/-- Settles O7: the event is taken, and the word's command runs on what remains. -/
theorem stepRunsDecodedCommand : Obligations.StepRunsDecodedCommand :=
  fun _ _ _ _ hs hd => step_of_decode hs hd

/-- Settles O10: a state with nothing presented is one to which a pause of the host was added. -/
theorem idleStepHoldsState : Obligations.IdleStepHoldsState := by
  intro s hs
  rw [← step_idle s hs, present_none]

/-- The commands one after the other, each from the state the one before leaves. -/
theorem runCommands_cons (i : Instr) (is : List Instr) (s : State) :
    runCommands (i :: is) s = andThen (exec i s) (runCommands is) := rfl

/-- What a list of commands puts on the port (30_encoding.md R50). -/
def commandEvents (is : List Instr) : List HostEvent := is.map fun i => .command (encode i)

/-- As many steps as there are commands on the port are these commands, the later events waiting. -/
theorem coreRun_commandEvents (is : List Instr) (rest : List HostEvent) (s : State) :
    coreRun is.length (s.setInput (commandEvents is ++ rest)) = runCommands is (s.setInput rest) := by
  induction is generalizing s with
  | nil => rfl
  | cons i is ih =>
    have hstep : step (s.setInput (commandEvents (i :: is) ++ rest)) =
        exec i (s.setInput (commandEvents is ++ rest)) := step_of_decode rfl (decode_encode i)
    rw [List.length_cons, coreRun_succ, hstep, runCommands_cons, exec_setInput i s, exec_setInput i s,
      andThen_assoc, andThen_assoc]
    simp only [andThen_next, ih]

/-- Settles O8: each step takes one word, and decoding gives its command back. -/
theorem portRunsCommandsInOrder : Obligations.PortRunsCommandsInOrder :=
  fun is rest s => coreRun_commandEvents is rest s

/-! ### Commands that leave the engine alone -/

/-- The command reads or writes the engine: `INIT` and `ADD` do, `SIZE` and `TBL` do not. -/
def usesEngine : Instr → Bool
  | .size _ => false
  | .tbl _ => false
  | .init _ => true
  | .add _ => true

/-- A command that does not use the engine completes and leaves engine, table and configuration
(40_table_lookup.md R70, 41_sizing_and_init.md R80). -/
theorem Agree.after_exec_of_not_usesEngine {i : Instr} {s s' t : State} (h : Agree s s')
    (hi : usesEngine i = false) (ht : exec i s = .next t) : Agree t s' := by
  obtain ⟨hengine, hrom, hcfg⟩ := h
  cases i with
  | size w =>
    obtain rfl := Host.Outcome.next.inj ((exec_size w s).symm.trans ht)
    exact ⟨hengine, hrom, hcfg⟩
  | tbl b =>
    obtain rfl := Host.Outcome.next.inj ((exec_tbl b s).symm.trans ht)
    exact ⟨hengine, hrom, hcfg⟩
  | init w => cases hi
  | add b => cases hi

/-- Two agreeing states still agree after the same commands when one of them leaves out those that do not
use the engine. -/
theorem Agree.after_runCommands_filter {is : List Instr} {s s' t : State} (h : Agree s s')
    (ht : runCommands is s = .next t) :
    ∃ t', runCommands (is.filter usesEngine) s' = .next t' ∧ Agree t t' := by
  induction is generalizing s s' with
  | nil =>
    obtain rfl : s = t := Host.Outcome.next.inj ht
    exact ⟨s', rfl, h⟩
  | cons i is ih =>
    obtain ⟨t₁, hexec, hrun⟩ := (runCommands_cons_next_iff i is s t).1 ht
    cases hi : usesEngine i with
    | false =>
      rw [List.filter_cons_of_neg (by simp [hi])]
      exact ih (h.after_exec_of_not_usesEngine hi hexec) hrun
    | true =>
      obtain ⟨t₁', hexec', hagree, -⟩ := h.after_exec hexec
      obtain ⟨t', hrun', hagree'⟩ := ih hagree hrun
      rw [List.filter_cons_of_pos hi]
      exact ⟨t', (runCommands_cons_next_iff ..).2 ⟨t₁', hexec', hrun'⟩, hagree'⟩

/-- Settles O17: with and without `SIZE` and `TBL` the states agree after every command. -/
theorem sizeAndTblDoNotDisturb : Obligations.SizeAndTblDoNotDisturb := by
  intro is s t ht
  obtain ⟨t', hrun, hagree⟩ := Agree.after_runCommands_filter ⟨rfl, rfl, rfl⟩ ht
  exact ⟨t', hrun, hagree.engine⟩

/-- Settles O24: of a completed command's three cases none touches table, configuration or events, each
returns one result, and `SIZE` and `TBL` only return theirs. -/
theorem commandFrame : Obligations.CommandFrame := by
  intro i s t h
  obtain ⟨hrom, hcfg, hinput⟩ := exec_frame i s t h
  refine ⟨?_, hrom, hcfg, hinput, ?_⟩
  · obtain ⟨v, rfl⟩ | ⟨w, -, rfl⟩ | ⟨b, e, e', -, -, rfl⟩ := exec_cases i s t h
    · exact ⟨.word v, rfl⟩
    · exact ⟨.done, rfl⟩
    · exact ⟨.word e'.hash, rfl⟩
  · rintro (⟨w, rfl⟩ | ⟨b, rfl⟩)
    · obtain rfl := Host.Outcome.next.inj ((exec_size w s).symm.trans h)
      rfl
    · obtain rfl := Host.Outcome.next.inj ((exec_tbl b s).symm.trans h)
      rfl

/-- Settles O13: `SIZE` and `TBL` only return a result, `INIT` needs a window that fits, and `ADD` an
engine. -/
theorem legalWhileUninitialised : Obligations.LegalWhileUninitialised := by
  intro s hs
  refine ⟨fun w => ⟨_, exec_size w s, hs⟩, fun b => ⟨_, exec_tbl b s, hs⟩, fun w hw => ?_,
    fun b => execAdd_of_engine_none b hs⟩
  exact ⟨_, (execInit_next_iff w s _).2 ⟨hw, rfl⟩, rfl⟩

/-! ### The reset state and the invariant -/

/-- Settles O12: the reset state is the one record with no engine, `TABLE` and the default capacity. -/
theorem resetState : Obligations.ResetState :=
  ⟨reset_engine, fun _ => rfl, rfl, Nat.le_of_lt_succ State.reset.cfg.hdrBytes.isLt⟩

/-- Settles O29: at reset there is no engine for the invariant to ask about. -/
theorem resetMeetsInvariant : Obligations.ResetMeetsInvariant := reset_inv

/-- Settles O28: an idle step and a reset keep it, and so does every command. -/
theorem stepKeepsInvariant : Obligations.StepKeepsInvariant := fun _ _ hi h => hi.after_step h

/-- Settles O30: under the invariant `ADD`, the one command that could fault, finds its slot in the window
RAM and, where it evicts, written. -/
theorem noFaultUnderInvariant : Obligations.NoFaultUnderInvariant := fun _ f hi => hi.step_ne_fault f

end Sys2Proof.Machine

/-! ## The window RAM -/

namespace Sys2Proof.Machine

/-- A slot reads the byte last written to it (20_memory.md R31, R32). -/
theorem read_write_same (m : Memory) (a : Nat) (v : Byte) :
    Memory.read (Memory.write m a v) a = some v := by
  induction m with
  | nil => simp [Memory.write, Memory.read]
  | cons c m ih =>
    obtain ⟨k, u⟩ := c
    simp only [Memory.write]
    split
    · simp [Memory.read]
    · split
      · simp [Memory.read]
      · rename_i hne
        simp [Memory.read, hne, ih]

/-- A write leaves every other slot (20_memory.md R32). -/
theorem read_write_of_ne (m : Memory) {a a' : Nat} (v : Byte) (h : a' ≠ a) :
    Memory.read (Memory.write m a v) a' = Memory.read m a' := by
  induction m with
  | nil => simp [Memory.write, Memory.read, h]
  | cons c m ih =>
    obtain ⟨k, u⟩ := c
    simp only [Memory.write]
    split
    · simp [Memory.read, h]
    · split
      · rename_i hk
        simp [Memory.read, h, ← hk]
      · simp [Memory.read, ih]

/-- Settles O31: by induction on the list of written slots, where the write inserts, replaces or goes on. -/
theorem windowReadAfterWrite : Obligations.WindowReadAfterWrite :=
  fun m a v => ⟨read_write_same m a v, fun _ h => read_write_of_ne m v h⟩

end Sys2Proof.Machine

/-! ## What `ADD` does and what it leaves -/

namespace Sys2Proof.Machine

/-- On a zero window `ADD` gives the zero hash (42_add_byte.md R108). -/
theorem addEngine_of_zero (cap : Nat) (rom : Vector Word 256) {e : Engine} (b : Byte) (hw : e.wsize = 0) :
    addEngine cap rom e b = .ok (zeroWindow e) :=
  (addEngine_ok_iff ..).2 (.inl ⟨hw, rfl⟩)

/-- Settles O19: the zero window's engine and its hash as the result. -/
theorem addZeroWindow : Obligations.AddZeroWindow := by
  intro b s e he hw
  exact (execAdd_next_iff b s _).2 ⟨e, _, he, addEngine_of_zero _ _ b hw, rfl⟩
################
**Exercise**
From the records above, print only the lines between the one holding "before leaves. -/" and the one holding "engine alone -/", inclusive, exactly as they stand.

**Response**
/-- The commands one after the other, each from the state the one before leaves. -/
theorem runCommands_cons (i : Instr) (is : List Instr) (s : State) :
    runCommands (i :: is) s = andThen (exec i s) (runCommands is) := rfl

/-- What a list of commands puts on the port (30_encoding.md R50). -/
def commandEvents (is : List Instr) : List HostEvent := is.map fun i => .command (encode i)

/-- As many steps as there are commands on the port are these commands, the later events waiting. -/
theorem coreRun_commandEvents (is : List Instr) (rest : List HostEvent) (s : State) :
    coreRun is.length (s.setInput (commandEvents is ++ rest)) = runCommands is (s.setInput rest) := by
  induction is generalizing s with
  | nil => rfl
  | cons i is ih =>
    have hstep : step (s.setInput (commandEvents (i :: is) ++ rest)) =
        exec i (s.setInput (commandEvents is ++ rest)) := step_of_decode rfl (decode_encode i)
    rw [List.length_cons, coreRun_succ, hstep, runCommands_cons, exec_setInput i s, exec_setInput i s,
      andThen_assoc, andThen_assoc]
    simp only [andThen_next, ih]

/-- Settles O8: each step takes one word, and decoding gives its command back. -/
theorem portRunsCommandsInOrder : Obligations.PortRunsCommandsInOrder :=
  fun is rest s => coreRun_commandEvents is rest s

/-! ### Commands that leave the engine alone -/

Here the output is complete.